A Computer Runs Code

a Next.js RCE, a long habit, the day it caught something, and the year after

Reconstructed from Slack screenshots, firewall logs, and the SOC 2 incident report. Names and specific identifiers are anonymized; the conversations, the sequence, and the technical details are real.

There is a thing every working developer does, every day, that we have collectively decided not to think about.

We run code we did not write.

Not in some abstract sense. Literally. The dependency you installed this morning, the colleague's branch you checked out to review, the example app from the vendor you're evaluating, the framework you upgraded last week — all of it executes on your machine, as your user, with your filesystem, your network, your SSH keys, your cloud credentials, your everything. The industry's answer to this is mostly: try not to think about it. Pin your versions. Glance at the deprecation warnings. Hope.

I have been thinking about it for a long time. Not because anything in particular happened, but because of a single observation that I've never quite been able to set down:

A computer runs code. Any code.

That is the entire thing it does. If something can place code on the machine, that code will run. If it can place code that runs as me, the code can do what I can do. The defensive question is not whether code will run — it will — but what running code is permitted to reach.

This piece is about how that orientation has slowly shaped the machine I work on, over years of small adjustments, and about one day a few months ago when one of those adjustments caught something, and about the year that followed.

I run each client project on my dev machine under its own unprivileged user, inside a bwrap sandbox, behind a default-deny outbound firewall that alerts me when something tries to leave that isn't on the allow-list. The machine sits behind a second outbound filter on a separate box, on the assumption that any defense running on the same hardware as the threat can be disabled by the threat. I built this over years for the same reason most developers don't: I couldn't stop thinking about the fact that a computer runs code, any code, and that running code reaches whatever you let it reach.
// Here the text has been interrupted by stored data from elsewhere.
-- ==== Sys2Proof/Tests/Slice0.lean ====
section
/-! SUPPORT. Tests: ill-formed commands, words decoded, worked examples of the spec, and for each obligation with hypotheses
the witnesses wit_<obligation> that meet them. Where a hypothesis goes through an opaque constant of Config (a signature,
the serial number) the witness takes it as a premise. -/

open Sys2Proof Sys2Proof.Machine

namespace Sys2Proof.Tests

set_option Elab.async false

/-! ### States -/

/-- A job of P3 with 16 cores of width 64, checked, not clocked, and 8 bundles. -/
def job : Job :=
  { profile := 3, width := 64, cores := 16, checked := true, clocked := false, halves := 0xF0F0, holdLim := 1000, bcount := 8,
    load := 0, seed := 0, sections := [], masks := [], length := 4096 }

/-- Bundle 0 of the job issues in schedule beat 0. -/
def issuing : State :=
  { State.reset with seq := { Seq.reset with checked := true, running := true, job := some job, issued := 1, current := some 0 } }

/-- A core operation of core 15, slot 3. -/
def cop (w : DWord) : CoreOp := { core := 15, slot := 3, word := w }

/-- A chip operation of chip slot 7. -/
def chop (w : DWord) : ChipOp := { slot := 7, word := w }

/-- A job whose step is open: the start barrier has taken place. -/
def opened : State := { issuing with time := { Time.reset with origin := 1, loaded := true } }

/-- A state with a region descriptor of core 15. -/
def withRegion (s : State) (n : Nat) (d : BitVec 128) : State :=
  { s with cu := { s.cu with region := s.cu.region.set (15 * 256 + n) d } }

/-- A word from fields: each value stands at its lowest bit. -/
def fields (l : List (Nat × Nat)) : DWord := BitVec.ofNat 64 (l.foldl (fun n f => n + f.2 * 2 ^ f.1) 0)

/-- A region descriptor from fields. -/
def descr (l : List (Nat × Nat)) : BitVec 128 := BitVec.ofNat 128 (l.foldl (fun n f => n + f.2 * 2 ^ f.1) 0)

/-- A state with a scalar register of core 15. -/
def withSreg (s : State) (r : Nat) (v : Word) : State :=
  { s with cu := { s.cu with sreg := s.cu.sreg.set (15 * 32 + r) v } }

/-- A state whose job image has one more section, its bytes at off. -/
def withSection (s : State) (typ off : Nat) (bs : List Byte) : State :=
  { s with
    seq := { s.seq with job := s.seq.job.map fun j =>
      { j with sections := j.sections ++ [{ typ := typ, off := off, size := bs.length }] } }
    mem := { s.mem with hbm := s.mem.hbm.setList off bs } }

/-! ### Well-formedness: each check refuses an ill-formed command -/

theorem test_wf_core_class : (Instr.smovi (cop 0x0000010000002034)).wellFormed = false := by decide

theorem test_wf_core_opcode : (Instr.smovi (cop 0x0000010000002044)).wellFormed = false := by decide

theorem test_wf_chip_opcode : (Instr.wait (chop 0x04)).wellFormed = false := by decide

/-- A read of sector n that brings data. -/
def sectorRead (n : Nat) (data : List Byte) : MemOp :=
  { who := .fetch, kind := .read, sector := n, mask := 1, data := data, ecc := .clean, sram := .clean }

theorem test_wf_sector : (Instr.memoryOperation (sectorRead (2 ^ 35) [])).wellFormed = false := by decide

theorem test_wf_sector_data : (Instr.memoryOperation (sectorRead 0 [1])).wellFormed = false := by decide

theorem test_wf_windows : (Instr.imbalanceWindow (List.replicate 23 0)).wellFormed = false := by decide

/-- A packet of a type and a payload. -/
def pkt (kind : Byte) (n : Nat) : Packet :=
  { dest := 0, src := 0, kind := kind, jobtag := 0, lseq := 0, aux := 0, payload := List.replicate n 0, crc := 0 }

theorem test_wf_collective_type : (Instr.collectivePacket 0 (pkt 1 32) none).wellFormed = false := by decide

theorem test_wf_payload : (Instr.speedwellPacket 0 (some (pkt 1 33)) none).wellFormed = false := by decide

theorem test_wf_payload_limit : (pkt 1 4128).wellFormed = false := by decide +kernel

theorem test_wf_topology : (Instr.topologyUpdate .chain []).wellFormed = false := by decide

/-- A frame of a type. -/
def bare (typ len : Byte) : Frame :=
  { dest := 0, src := 0, typ := typ, tag := 0, len := len, status := 0, offset := 0, payload := [], crc := 0 }

theorem test_wf_frames :
    (Instr.enum (bare 2 0)).wellFormed = false ∧ (Instr.read (bare 3 0)).wellFormed = false ∧
      (Instr.write (bare 4 0)).wellFormed = false ∧ (Instr.session (bare 1 0) 0 0 []).wellFormed = false ∧
      (Instr.session (bare 5 1) 0 0 []).wellFormed = false := by decide
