-- ==== Sys2Proof/Machine/Port.lean ====
section
/-! DEFINITION. The access port: what each event of the outside world does to the block (20_memory.md R46; 30_encoding.md R66;
70_reset_and_hazards.md R230). -/

namespace Sys2Proof.Machine

/-- `HostWrite(CMD, w)` (30_encoding.md R66): CMD takes the word, whatever its legality, and then the command it encodes runs; an
illegal word ends in `fail ILLEGAL_CMD` (R64). DEDUCED, log entry 16, safe: the meaning sees CMD already written. -/
def runCommand (w : CmdWord) (s : State) : Host.Outcome State Fault Refusal :=
  match decode w with
  | .error _ => fail .illegalCmd { s with cmd := w }
  | .ok i => exec i { s with cmd := w }

/-- `HostRead(id)`: the register's value, or 0 for a reserved number (20_memory.md R46; 10_state.md R33). -/
def hostRead (id : BitVec 5) (s : State) : Nat :=
  match Reg.ofId id with
  | none => 0
  | some r => readReg r s

/-- Does the value have the width of the register it is written to (20_memory.md R46)? A reserved number has no width, and a
write to it has no effect. -/
def valueFits (id : BitVec 5) (value : Nat) : Bool :=
  match Reg.ofId id with
  | none => true
  | some r => decide (value < 2 ^ r.width)

/-- `HostWrite(id, value)` with a value of the register's width (20_memory.md R46). -/
def writeReg (id : BitVec 5) (value : Nat) (s : State) : Host.Outcome State Fault Refusal :=
  match Reg.ofId id with
  | none => .next s
  | some .cmd => runCommand (BitVec.ofNat 32 value) s
  | some r => .next (storeReg r value s)

/-- `HostWrite(id, value)`; a value wider than the register is refused (93_implementation_defined.md I16; log entry 4,
safe). -/
def hostWrite (id : BitVec 5) (value : Nat) (s : State) : Host.Outcome State Fault Refusal :=
  if valueFits id value then writeReg id value s else .refused .valueWiderThanRegister

/-- One event at the ports, as one atomic step (20_memory.md R47, R51; 70_reset_and_hazards.md R230). A HostRead changes no
register; the value it returns goes to the model's `readLog` (DESIGN CHOICE, log entry 2, safe). -/
def takeInput (a : Input) (s : State) : Host.Outcome State Fault Refusal :=
  match a with
  | .reset => .next (resetBlock s)
  | .read id => .next { s with readLog := s.readLog ++ [⟨id, hostRead id s⟩] }
  | .write id value => hostWrite id value s

/-- No access arrives: "Between host accesses nothing happens" (60_exceptions.md R215). DEDUCED, log entry 14,
safe. -/
def idle (s : State) : Host.Outcome State Fault Refusal := .next s

/-- The first waiting event takes effect and leaves the queue; none waiting, nothing happens (20_memory.md R51). DESIGN
CHOICE, log entries 1 and 8, safe: the queue, in the order the port receives. -/
def serveNext (s : State) : Host.Outcome State Fault Refusal :=
  match s.input with
  | [] => idle s
  | a :: rest => takeInput a { s with input := rest }

/-- The HostWrite of CMD that carries an opcode-table word. -/
def commandWrite (nbits w : Nat) : Input := .write Reg.cmd.id (tableWord nbits w)

end Sys2Proof.Machine
end

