-- ==== Sys2Proof/Machine/Step.lean ====
section
/-! DEFINITION. One step of the machine: one host access or one reset (20_memory.md R51). -/

namespace Sys2Proof.Machine

/-- The step: the next event the port receives takes effect, and completes before the one after it (20_memory.md R51). -/
def step (s : State) : Host.Outcome State Fault Refusal := serveNext s

/-- `s` with the host about to write that word to CMD: the block fetches nothing, a command is the word the host writes
(20_memory.md R53). DESIGN CHOICE, log entry 5, safe: how a command comes to run. -/
def State.withFetchWord (s : State) (nbits w : Nat) : State := { s with input := commandWrite nbits w :: s.input }

end Sys2Proof.Machine
end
When other developers have called it overkill, I have not argued. Last December a Next.js RCE proved them wrong.

the morning

A few months ago, a known remote-code-execution vulnerability in Next.js was being actively exploited in the wild. Scanners came around. One of them reached a project I was actively developing for a client. The project was, during a small window that morning, three things at once: running an unpatched version of the framework, with a webhook endpoint exposed, behind a port forward I hadn't yet closed.

The exploit attempt succeeded, in the sense that the framework did the thing it shouldn't. The compromised process tried to call out — specifically, to download a binary from a path that looked like /word/arch, the kind of architecture-tagged URL that suggests commodity malware with payloads ready for whatever it lands on. The local firewall denied the outbound connection and alerted me. Default-deny, with a notification on hits. The log line is unremarkable:

DROP OUT proto=tcp dst=[redacted] dport=80 uid=project-runtime

That's it. That's the whole save, that morning. The second-stage never arrived. Whatever the attacker had planned to do next, they could not do, because the only thing they had reached was a process that could not reach the internet on its own behalf.

It would not be the last save from that compromise. In the days that followed, before the wipe, more than ten distinct IPs would show up in the firewall log, each one a different command-and-control endpoint, each one denied by the same rule. My first guess, while it was happening, was that the dropper had landed on my box and was beaconing out periodically — patient, on idle. I was wrong. What I worked out later was that there was no persistent implant; the vulnerability was the persistent thing. The endpoint stayed reachable; the CVE stayed exploitable; scanners kept finding the endpoint and running the exploit; each successful exploit produced one fresh curl-out attempt to whatever payload server that scanner had been configured to use. The picture in my head had been "an implant retrying." The picture that fit the data was "the same wound, picked at by different hands, every day."

The allow-list rule didn't care about specific addresses. It was a small list of destinations the project actually needed, with everything else dropped. That distinction matters more than it looks. A blocklist requires you to know in advance which addresses are malicious; the attacker only needs to rotate to a new one to defeat it. An allow-list requires you to know which addresses are good; the attacker can rotate forever and never find one. The architecture I had wasn't beating a specific IP. It was beating a category. It also wasn't beating a single exploit attempt — it was beating every exploit attempt the same vuln produced, against the same wound, until I closed the wound.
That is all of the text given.